*Raw data:*
▼▼▼

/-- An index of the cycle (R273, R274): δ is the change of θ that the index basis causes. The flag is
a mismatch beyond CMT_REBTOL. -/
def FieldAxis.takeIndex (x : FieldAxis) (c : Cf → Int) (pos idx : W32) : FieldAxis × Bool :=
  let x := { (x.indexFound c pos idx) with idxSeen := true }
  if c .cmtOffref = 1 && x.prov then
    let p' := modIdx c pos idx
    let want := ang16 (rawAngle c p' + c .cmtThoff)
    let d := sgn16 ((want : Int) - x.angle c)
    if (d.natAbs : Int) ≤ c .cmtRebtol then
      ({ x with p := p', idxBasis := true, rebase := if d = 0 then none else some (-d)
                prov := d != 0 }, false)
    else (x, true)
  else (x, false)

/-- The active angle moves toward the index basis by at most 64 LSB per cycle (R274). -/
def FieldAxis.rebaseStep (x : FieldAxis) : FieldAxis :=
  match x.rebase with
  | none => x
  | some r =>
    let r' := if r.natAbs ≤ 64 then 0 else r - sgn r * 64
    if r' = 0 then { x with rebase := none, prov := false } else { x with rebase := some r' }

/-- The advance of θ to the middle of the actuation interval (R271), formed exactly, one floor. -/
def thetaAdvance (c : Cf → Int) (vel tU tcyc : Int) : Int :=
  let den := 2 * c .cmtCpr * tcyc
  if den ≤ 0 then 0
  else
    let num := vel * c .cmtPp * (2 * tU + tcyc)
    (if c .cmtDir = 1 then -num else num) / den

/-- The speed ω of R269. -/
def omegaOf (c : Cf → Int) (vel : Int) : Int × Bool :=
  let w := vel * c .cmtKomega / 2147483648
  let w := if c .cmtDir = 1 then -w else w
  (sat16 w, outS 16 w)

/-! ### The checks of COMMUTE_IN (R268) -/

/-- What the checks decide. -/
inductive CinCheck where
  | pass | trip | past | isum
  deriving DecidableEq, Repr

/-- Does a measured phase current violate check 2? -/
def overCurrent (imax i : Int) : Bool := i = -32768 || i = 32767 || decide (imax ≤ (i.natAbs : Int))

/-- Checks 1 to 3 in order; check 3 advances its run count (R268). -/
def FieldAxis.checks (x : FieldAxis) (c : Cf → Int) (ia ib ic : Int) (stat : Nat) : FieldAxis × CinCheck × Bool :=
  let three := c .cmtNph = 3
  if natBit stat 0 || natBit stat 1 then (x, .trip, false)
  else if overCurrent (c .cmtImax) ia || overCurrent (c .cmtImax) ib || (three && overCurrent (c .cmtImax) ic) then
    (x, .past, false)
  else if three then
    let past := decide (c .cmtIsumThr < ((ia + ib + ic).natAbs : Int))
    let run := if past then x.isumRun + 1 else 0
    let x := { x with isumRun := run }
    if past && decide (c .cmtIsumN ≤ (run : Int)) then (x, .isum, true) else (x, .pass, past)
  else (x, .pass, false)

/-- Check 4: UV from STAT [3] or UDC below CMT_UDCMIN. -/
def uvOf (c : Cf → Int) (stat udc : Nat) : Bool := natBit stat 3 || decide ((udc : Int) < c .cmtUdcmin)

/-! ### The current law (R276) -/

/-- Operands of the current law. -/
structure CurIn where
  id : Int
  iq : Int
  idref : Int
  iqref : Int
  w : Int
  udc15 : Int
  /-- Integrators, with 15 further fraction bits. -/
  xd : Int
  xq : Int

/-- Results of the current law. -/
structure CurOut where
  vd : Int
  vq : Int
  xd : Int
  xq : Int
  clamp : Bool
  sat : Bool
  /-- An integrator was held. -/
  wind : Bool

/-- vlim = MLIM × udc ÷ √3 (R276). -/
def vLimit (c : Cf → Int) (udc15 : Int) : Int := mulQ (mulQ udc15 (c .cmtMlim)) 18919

▲▲▲
▼▼▼

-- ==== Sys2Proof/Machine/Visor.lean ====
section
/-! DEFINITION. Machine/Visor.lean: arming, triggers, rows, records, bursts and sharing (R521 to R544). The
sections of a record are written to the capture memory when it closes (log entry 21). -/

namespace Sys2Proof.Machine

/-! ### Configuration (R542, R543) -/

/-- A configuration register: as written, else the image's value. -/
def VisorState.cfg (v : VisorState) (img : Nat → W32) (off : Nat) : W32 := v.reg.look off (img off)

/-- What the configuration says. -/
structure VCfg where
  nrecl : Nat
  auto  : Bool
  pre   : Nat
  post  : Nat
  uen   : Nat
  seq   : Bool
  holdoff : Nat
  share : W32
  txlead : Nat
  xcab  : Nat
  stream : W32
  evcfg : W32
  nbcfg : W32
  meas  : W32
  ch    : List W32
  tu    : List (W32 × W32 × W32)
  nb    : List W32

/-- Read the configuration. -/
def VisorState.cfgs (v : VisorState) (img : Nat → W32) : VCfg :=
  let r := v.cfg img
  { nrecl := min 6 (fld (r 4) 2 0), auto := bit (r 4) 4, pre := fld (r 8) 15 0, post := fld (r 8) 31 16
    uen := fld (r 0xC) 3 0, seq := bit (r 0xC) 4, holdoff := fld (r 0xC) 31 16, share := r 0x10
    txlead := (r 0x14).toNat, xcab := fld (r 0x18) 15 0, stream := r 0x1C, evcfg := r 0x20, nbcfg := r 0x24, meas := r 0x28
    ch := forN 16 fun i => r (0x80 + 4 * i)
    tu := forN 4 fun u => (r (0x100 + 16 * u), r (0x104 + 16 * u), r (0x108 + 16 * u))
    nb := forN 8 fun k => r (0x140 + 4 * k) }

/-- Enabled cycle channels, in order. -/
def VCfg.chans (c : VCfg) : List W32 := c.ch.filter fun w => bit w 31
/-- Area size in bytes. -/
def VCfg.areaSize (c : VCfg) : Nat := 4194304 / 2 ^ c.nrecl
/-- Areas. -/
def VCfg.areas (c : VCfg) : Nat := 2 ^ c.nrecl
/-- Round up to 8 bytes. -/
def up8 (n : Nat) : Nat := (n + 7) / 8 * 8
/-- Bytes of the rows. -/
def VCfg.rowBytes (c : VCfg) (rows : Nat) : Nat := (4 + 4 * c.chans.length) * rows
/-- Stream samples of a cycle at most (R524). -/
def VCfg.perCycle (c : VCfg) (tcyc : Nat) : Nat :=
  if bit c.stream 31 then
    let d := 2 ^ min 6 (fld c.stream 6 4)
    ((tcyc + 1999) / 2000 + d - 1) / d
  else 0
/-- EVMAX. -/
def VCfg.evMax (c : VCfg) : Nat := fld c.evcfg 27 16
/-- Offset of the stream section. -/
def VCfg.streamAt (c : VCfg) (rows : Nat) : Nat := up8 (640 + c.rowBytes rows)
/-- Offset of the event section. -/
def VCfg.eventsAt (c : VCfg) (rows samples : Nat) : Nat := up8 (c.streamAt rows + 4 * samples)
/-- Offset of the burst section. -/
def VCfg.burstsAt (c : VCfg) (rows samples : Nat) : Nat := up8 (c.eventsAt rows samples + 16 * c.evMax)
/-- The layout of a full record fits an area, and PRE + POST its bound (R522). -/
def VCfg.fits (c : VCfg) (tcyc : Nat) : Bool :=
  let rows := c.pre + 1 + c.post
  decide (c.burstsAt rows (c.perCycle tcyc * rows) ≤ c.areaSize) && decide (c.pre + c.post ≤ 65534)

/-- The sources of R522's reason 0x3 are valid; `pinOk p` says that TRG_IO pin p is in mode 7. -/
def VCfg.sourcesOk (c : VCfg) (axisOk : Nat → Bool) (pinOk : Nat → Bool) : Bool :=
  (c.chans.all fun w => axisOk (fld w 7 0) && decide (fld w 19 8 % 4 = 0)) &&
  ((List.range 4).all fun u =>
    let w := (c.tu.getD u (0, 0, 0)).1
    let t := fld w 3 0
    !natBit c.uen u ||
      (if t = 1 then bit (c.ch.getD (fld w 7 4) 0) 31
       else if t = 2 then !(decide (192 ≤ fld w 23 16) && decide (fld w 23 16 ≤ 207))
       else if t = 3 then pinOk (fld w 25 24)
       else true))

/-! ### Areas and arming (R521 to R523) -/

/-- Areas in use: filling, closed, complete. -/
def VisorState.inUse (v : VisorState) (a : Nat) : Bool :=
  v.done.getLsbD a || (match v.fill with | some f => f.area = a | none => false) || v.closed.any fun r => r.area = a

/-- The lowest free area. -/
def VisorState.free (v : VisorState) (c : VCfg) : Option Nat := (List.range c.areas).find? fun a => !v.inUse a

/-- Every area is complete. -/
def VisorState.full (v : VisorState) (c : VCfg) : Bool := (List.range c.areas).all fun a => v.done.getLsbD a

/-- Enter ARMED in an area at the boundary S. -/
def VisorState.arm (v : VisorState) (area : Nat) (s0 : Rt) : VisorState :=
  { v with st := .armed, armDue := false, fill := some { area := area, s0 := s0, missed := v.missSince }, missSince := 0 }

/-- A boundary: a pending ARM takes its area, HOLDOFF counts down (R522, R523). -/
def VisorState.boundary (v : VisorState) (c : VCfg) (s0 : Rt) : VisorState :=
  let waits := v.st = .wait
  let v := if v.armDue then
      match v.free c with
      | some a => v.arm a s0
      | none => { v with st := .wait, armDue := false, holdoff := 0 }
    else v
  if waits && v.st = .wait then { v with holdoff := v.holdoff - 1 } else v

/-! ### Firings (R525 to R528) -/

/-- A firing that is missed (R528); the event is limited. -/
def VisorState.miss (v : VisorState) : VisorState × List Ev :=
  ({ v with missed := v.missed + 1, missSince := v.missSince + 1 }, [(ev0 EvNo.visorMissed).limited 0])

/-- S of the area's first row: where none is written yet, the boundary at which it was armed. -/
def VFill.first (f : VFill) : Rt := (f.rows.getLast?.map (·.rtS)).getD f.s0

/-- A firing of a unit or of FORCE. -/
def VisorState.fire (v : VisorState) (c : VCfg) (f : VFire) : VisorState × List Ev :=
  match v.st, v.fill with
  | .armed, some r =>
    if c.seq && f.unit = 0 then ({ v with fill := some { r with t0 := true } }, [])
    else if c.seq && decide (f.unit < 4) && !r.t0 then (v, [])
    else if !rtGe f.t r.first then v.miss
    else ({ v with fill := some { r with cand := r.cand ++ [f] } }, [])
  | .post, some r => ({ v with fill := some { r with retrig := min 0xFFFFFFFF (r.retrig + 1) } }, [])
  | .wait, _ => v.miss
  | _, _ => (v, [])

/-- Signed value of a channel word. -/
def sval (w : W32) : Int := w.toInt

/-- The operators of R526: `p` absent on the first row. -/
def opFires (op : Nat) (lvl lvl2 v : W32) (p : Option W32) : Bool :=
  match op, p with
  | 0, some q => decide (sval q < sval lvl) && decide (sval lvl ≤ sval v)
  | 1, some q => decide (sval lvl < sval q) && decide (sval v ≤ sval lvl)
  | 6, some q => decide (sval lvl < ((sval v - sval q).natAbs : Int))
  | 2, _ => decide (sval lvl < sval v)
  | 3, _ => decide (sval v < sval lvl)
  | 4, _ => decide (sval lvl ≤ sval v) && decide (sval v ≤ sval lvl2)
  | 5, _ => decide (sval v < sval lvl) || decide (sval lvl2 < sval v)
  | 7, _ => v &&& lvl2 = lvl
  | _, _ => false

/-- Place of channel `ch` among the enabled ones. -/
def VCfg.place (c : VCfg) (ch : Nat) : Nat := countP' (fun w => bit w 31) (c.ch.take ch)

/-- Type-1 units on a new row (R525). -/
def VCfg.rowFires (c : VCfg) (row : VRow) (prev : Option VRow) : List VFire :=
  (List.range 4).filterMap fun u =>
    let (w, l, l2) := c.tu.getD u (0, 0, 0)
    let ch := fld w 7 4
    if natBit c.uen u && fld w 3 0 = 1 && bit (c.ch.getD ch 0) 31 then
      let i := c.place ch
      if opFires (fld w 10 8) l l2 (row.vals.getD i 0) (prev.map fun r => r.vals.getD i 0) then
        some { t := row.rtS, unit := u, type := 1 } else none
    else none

▲▲▲
▼▼▼

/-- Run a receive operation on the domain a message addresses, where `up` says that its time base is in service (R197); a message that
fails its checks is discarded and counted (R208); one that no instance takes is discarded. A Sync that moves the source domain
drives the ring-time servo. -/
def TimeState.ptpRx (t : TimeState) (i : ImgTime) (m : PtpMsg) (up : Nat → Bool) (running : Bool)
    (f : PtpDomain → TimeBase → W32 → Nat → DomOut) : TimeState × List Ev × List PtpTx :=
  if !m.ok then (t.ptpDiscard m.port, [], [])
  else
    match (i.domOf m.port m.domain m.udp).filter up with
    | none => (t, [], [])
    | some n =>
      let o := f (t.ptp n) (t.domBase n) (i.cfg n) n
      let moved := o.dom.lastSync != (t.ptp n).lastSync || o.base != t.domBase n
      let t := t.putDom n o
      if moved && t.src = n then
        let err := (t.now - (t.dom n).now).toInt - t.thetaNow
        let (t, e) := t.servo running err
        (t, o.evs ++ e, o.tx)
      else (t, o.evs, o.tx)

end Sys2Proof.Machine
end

▲▲▲

*Directions:* Show me all lines in the records that contain "moves".

*Solved problem:*
/-- The active angle moves toward the index basis by at most 64 LSB per cycle (R274). -/
fails its checks is discarded and counted (R208); one that no instance takes is discarded. A Sync that moves the source domain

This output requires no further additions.